→ Work required
Of the records that follow, copy only the lines from the line containing "done (if twin then setTwinF" to the line containing "entry 40). -/", both included, exactly as written.

→ Extracted data
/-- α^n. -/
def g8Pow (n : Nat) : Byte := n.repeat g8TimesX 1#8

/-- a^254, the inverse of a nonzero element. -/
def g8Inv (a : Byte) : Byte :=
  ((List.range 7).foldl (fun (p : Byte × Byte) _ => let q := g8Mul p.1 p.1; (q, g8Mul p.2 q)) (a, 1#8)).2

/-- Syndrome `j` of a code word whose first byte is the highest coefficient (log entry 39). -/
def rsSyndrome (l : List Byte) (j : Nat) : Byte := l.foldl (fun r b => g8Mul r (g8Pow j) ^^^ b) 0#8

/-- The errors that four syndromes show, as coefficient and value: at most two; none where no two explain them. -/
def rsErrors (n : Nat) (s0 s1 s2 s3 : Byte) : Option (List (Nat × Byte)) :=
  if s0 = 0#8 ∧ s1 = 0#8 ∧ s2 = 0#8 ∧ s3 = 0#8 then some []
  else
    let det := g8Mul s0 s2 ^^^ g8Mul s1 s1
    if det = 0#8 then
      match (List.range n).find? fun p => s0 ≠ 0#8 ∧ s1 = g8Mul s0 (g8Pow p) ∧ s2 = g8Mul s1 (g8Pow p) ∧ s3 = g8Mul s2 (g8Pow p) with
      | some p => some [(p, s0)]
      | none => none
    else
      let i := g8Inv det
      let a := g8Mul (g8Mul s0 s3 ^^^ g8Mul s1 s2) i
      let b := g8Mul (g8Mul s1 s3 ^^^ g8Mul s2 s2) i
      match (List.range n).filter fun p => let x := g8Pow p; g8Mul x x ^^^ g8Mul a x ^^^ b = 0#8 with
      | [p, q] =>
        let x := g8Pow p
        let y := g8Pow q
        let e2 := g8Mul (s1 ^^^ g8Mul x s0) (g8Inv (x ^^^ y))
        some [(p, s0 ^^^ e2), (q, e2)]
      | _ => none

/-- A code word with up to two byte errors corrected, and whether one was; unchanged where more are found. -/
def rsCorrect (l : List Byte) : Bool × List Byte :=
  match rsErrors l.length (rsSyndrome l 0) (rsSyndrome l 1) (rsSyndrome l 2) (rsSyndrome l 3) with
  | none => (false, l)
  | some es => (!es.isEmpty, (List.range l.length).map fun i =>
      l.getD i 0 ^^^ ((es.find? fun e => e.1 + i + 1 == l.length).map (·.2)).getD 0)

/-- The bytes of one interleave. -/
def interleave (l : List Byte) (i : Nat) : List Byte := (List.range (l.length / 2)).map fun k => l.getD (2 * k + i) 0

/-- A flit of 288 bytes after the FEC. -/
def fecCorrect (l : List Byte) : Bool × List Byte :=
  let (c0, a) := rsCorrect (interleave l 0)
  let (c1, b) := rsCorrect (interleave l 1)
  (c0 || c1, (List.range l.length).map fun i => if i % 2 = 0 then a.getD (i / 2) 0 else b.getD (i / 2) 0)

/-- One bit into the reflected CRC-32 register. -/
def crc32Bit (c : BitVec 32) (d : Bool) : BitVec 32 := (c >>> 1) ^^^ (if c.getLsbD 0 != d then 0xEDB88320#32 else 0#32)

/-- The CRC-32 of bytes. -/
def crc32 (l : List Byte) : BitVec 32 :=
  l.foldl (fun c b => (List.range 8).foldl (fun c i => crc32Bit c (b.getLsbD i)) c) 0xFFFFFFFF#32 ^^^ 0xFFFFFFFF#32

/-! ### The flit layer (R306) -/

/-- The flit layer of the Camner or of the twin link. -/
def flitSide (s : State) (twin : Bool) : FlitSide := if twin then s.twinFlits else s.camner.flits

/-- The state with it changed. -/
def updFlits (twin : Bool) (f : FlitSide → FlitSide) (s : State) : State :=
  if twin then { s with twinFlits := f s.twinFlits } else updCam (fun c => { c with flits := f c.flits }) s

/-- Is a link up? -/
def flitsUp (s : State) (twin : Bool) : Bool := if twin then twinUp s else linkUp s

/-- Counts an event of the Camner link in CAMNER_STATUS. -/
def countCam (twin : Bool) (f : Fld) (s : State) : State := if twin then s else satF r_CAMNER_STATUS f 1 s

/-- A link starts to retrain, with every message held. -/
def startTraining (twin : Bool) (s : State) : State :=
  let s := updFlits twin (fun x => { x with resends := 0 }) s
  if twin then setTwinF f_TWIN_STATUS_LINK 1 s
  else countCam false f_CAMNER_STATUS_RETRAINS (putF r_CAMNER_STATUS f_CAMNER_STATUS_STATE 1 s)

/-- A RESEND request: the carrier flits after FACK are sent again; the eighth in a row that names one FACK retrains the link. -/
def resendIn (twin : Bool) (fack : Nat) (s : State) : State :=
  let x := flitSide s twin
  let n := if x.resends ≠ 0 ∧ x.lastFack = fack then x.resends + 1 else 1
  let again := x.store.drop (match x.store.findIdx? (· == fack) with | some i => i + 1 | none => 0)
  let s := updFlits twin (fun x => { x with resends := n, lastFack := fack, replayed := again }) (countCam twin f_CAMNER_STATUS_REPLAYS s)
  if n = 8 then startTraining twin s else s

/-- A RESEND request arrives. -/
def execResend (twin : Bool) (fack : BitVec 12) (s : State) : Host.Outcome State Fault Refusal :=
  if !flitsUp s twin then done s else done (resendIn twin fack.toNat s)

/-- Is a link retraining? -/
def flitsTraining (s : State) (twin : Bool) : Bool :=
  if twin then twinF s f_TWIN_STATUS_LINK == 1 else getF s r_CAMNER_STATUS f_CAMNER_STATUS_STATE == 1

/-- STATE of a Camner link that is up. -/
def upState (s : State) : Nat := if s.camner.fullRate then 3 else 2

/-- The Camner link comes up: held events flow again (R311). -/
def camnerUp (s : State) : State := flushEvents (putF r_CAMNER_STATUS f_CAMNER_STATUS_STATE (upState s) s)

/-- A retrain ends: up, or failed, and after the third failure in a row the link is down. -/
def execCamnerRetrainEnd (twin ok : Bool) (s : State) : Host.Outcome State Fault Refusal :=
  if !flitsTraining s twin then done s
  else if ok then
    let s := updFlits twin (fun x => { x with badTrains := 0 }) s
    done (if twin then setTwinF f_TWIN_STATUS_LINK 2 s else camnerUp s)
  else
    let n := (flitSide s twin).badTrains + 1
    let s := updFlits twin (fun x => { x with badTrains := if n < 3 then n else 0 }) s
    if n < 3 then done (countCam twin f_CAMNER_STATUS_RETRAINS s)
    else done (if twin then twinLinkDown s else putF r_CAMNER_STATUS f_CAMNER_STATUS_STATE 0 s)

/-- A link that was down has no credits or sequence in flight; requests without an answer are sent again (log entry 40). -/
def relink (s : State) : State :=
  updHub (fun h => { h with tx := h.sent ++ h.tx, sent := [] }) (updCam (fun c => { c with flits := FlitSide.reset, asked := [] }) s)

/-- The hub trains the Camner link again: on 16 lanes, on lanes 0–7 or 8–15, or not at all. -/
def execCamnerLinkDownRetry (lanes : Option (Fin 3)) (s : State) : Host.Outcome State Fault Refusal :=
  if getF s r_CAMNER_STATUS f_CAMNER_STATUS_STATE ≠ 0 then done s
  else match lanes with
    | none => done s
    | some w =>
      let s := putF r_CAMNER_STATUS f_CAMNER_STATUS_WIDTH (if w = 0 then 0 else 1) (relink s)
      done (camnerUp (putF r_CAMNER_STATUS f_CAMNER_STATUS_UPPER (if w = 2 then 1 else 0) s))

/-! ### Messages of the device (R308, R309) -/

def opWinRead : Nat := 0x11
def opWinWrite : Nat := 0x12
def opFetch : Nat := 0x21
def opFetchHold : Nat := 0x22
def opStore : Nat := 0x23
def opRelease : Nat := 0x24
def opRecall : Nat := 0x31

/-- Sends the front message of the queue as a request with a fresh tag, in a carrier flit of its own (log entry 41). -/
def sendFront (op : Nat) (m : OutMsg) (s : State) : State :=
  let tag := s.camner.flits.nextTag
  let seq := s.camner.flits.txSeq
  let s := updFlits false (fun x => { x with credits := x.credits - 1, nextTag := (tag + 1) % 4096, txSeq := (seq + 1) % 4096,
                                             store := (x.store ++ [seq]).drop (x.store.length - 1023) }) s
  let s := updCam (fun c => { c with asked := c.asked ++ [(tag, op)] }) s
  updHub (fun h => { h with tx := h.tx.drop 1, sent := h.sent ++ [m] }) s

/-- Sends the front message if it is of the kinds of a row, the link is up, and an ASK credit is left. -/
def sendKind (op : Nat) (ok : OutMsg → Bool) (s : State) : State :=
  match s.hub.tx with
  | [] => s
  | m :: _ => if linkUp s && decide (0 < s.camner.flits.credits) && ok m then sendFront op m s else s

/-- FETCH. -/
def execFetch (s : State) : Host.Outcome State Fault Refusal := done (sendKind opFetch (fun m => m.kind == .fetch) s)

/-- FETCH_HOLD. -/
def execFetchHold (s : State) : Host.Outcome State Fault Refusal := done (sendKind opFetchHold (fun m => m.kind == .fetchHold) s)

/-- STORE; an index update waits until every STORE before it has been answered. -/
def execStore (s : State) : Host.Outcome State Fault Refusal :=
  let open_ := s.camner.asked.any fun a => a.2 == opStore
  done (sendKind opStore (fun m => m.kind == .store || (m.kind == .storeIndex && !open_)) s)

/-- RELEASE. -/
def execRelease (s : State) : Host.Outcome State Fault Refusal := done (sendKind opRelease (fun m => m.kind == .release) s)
==
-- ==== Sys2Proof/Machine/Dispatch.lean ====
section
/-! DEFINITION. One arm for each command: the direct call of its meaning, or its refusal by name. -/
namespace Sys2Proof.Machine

→ Response
    done (if twin then setTwinF f_TWIN_STATUS_LINK 2 s else camnerUp s)
  else
    let n := (flitSide s twin).badTrains + 1
    let s := updFlits twin (fun x => { x with badTrains := if n < 3 then n else 0 }) s
    if n < 3 then done (countCam twin f_CAMNER_STATUS_RETRAINS s)
    else done (if twin then twinLinkDown s else putF r_CAMNER_STATUS f_CAMNER_STATUS_STATE 0 s)

/-- A link that was down has no credits or sequence in flight; requests without an answer are sent again (log entry 40). -/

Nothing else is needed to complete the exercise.